Exercise prompt: Quote exactly the lines from the start of the entries to the one with "bindings := defaultConfiguration.bindings.set", both ends included.

Data under study:

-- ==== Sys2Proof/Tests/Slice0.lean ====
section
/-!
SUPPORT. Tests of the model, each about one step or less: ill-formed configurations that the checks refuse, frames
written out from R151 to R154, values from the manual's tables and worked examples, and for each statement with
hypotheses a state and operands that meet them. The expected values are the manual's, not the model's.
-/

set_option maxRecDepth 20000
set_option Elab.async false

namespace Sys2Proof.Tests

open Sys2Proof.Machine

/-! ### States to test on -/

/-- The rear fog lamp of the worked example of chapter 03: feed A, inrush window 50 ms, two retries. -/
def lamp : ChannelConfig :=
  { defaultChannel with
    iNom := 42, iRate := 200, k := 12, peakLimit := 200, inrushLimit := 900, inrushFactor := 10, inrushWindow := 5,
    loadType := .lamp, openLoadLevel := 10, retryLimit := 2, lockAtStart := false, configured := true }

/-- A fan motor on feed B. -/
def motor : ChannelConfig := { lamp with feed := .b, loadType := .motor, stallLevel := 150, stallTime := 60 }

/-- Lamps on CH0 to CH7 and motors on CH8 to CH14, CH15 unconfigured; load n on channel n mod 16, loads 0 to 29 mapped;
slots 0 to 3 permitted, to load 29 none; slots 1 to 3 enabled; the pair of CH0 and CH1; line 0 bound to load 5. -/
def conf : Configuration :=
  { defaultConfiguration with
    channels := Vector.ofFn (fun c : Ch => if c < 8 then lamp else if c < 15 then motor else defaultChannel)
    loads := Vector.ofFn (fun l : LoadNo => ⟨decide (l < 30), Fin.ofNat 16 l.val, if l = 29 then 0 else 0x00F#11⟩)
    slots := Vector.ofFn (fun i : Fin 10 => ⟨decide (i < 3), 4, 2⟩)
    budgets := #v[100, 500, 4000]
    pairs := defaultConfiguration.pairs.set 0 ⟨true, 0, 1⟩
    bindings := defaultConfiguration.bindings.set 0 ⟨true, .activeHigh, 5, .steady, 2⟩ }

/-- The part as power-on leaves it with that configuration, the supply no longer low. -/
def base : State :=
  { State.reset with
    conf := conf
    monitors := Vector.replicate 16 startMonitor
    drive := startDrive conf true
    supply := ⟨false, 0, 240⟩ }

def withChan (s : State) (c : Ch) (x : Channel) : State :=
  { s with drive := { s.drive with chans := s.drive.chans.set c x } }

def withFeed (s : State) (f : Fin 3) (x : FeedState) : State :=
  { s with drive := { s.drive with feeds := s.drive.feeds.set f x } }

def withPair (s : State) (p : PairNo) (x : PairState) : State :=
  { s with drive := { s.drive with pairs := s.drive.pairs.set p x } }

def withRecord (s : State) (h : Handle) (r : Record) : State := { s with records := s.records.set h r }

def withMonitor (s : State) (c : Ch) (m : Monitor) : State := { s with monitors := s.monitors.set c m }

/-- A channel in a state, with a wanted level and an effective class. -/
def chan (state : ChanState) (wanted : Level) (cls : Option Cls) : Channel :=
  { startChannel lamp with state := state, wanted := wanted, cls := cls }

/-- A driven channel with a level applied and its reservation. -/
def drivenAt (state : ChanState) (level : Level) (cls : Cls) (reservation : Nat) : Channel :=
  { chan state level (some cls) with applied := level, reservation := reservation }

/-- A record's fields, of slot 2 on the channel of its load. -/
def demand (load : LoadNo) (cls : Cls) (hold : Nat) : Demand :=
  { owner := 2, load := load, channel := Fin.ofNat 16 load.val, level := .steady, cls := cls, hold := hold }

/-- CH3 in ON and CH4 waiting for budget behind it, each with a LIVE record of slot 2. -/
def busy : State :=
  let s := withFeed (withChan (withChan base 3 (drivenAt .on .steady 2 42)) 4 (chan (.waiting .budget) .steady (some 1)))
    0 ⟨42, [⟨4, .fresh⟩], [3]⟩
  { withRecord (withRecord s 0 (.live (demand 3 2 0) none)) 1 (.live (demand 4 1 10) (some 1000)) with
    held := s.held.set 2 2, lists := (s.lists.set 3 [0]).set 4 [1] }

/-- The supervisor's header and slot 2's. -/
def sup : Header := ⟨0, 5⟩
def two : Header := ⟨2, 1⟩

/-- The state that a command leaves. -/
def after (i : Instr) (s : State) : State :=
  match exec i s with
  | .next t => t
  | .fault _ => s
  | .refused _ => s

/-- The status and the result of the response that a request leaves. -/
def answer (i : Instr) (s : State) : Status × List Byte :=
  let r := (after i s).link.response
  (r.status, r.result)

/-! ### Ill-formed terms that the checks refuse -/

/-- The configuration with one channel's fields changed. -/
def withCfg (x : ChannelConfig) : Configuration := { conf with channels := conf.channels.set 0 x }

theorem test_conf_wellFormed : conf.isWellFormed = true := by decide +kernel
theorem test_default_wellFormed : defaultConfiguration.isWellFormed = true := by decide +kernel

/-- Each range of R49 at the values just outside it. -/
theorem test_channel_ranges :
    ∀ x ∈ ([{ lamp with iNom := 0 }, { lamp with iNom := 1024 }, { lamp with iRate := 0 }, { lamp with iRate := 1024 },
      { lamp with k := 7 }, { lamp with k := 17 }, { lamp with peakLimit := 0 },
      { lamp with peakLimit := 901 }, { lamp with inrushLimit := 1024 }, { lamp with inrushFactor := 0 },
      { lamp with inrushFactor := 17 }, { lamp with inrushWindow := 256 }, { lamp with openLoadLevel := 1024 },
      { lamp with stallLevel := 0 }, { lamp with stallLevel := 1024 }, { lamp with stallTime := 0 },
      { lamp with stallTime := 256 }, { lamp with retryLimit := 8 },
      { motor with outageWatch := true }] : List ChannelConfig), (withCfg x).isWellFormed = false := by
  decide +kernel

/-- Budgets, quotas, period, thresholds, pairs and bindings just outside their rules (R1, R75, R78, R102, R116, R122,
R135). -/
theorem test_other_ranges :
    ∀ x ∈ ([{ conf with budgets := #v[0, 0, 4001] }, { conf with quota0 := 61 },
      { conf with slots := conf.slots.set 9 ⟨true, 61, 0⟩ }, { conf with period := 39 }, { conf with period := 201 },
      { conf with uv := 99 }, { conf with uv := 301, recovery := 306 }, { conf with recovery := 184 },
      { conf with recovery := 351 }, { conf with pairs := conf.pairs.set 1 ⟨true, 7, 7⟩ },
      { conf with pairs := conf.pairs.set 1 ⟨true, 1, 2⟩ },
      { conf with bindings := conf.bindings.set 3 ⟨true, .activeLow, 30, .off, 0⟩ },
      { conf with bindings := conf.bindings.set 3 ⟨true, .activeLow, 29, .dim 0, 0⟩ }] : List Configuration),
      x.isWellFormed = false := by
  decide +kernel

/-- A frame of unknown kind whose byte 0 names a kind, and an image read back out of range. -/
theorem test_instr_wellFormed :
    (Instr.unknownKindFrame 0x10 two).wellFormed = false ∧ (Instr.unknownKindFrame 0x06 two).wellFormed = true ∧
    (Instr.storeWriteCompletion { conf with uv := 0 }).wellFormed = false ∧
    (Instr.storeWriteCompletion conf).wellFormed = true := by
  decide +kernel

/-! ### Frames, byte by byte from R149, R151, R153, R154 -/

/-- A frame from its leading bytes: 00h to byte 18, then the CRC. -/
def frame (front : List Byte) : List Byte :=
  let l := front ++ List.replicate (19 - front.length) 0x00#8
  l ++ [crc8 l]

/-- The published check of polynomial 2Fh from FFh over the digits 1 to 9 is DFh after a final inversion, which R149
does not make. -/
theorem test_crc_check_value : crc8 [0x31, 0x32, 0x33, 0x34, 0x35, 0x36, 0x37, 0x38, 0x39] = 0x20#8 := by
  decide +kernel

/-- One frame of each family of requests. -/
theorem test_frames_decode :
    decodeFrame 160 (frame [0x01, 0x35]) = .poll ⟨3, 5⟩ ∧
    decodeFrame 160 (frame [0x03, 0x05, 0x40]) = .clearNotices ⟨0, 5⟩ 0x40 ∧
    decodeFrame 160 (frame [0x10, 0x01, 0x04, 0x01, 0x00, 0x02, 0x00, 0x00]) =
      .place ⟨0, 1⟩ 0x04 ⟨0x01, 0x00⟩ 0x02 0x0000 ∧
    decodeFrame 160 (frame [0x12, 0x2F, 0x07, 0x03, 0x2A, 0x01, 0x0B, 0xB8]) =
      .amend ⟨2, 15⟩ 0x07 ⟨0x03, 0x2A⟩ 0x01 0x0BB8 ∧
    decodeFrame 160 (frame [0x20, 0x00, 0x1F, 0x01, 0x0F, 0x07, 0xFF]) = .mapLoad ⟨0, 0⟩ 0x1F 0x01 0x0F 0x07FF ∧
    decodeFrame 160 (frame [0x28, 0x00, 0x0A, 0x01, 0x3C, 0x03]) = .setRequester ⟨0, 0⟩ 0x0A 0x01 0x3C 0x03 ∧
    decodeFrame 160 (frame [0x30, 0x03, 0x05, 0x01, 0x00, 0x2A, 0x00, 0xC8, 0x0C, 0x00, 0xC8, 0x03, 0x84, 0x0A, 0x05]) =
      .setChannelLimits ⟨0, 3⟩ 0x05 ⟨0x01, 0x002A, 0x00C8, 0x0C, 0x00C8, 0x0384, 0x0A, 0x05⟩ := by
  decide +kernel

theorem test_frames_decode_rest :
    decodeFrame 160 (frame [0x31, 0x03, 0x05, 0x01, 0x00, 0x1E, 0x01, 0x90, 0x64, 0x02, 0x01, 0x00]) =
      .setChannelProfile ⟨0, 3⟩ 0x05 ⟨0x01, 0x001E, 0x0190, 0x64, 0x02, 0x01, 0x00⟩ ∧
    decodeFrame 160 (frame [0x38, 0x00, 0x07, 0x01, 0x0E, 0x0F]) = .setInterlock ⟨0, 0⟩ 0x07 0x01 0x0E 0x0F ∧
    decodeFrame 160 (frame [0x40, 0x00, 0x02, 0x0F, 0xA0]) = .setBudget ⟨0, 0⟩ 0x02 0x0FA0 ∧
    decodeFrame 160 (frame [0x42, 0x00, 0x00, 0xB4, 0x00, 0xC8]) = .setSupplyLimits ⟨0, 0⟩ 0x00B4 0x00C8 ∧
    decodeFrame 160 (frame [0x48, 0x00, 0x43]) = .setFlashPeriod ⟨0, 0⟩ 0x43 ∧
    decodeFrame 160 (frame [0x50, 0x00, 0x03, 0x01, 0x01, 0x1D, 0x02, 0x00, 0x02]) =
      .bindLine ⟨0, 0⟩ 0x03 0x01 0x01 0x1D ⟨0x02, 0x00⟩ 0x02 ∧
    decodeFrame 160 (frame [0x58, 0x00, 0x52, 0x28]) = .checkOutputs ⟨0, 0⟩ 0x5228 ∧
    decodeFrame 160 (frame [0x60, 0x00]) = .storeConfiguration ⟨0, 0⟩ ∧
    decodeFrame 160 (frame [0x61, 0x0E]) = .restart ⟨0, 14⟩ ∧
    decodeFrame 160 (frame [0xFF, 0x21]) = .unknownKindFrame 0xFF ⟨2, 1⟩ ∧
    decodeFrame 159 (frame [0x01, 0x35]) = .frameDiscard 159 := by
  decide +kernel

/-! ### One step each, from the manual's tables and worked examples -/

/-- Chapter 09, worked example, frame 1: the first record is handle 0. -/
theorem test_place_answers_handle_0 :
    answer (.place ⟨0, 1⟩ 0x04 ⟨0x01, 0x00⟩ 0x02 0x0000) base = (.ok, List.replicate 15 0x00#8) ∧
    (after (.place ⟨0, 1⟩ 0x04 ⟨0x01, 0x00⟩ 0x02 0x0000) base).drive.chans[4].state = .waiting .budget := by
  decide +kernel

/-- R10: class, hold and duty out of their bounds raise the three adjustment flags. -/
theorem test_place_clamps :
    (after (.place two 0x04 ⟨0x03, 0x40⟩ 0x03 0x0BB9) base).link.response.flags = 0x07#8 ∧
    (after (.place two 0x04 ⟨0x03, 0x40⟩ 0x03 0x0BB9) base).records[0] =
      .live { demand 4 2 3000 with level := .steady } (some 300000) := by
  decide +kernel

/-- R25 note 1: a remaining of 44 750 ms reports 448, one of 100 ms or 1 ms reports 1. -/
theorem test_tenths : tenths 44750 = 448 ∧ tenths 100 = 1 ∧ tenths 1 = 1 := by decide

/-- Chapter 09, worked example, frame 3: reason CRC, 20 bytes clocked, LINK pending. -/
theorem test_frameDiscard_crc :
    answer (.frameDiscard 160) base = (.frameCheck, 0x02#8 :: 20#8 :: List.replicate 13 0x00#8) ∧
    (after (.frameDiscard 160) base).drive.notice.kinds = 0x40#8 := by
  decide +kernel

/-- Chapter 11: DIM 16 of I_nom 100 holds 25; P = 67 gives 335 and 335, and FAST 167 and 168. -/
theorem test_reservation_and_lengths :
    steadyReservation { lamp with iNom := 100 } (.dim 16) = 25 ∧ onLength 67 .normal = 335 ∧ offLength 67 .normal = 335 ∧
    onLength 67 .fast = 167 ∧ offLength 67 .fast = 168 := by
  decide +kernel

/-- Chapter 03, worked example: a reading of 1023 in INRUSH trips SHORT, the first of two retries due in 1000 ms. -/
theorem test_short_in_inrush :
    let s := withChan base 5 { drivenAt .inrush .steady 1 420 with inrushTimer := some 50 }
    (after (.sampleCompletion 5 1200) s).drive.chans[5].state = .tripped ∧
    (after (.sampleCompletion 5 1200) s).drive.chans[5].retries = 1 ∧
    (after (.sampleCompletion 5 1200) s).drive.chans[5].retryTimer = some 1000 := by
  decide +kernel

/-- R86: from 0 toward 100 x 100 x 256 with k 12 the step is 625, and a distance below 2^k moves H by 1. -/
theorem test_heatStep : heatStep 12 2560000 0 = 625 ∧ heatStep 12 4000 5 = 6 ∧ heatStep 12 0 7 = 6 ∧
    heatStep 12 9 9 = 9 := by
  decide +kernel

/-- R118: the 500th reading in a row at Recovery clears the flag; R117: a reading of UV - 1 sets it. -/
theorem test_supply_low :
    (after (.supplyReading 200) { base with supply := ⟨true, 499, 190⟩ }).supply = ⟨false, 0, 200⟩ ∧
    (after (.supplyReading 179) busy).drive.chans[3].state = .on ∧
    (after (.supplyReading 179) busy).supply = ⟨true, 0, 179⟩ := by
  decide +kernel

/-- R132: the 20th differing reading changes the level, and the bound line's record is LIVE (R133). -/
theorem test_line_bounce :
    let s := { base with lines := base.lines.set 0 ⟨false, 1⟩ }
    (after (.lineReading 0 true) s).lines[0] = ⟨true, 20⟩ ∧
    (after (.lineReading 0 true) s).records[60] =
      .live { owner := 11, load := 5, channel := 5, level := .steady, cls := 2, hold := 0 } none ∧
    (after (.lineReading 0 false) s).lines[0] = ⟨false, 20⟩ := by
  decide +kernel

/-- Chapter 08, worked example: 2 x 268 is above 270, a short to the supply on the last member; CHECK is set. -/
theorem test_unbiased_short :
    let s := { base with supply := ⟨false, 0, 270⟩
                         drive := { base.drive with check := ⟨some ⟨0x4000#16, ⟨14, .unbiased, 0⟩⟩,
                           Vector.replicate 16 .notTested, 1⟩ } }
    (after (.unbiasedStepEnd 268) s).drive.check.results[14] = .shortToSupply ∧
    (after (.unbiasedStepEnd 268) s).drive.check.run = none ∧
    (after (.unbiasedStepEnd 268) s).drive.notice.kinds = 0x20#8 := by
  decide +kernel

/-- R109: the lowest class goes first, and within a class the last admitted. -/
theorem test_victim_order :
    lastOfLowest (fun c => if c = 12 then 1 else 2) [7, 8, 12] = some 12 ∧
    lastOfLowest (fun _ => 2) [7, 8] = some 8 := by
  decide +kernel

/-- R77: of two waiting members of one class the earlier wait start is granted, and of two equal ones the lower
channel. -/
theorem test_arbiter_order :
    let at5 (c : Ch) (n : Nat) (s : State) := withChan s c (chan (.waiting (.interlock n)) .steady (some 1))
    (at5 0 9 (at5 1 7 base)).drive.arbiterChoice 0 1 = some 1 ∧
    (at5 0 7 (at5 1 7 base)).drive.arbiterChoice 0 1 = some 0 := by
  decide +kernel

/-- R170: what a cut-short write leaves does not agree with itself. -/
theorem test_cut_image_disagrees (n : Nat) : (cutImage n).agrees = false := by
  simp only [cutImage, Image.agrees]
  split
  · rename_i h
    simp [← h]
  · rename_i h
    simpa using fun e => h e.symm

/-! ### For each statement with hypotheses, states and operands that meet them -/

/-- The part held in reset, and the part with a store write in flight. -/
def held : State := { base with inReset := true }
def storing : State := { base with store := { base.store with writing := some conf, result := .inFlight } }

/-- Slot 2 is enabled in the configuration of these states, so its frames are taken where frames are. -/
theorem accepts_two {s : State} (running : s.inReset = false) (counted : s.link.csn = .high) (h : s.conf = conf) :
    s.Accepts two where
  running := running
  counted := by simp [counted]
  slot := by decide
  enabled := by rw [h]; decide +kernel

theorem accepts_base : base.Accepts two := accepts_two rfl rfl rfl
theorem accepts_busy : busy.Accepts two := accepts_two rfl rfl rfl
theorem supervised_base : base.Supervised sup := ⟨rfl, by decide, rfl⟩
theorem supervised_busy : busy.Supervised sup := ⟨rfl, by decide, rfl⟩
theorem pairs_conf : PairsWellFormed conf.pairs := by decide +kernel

Response:
-- ==== Sys2Proof/Tests/Slice0.lean ====
section
/-!
SUPPORT. Tests of the model, each about one step or less: ill-formed configurations that the checks refuse, frames
written out from R151 to R154, values from the manual's tables and worked examples, and for each statement with
hypotheses a state and operands that meet them. The expected values are the manual's, not the model's.
-/

set_option maxRecDepth 20000
set_option Elab.async false

namespace Sys2Proof.Tests

open Sys2Proof.Machine

/-! ### States to test on -/

/-- The rear fog lamp of the worked example of chapter 03: feed A, inrush window 50 ms, two retries. -/
def lamp : ChannelConfig :=
  { defaultChannel with
    iNom := 42, iRate := 200, k := 12, peakLimit := 200, inrushLimit := 900, inrushFactor := 10, inrushWindow := 5,
    loadType := .lamp, openLoadLevel := 10, retryLimit := 2, lockAtStart := false, configured := true }

/-- A fan motor on feed B. -/
def motor : ChannelConfig := { lamp with feed := .b, loadType := .motor, stallLevel := 150, stallTime := 60 }

/-- Lamps on CH0 to CH7 and motors on CH8 to CH14, CH15 unconfigured; load n on channel n mod 16, loads 0 to 29 mapped;
slots 0 to 3 permitted, to load 29 none; slots 1 to 3 enabled; the pair of CH0 and CH1; line 0 bound to load 5. -/
def conf : Configuration :=
  { defaultConfiguration with
    channels := Vector.ofFn (fun c : Ch => if c < 8 then lamp else if c < 15 then motor else defaultChannel)
    loads := Vector.ofFn (fun l : LoadNo => ⟨decide (l < 30), Fin.ofNat 16 l.val, if l = 29 then 0 else 0x00F#11⟩)
    slots := Vector.ofFn (fun i : Fin 10 => ⟨decide (i < 3), 4, 2⟩)
    budgets := #v[100, 500, 4000]
    pairs := defaultConfiguration.pairs.set 0 ⟨true, 0, 1⟩
    bindings := defaultConfiguration.bindings.set 0 ⟨true, .activeHigh, 5, .steady, 2⟩ }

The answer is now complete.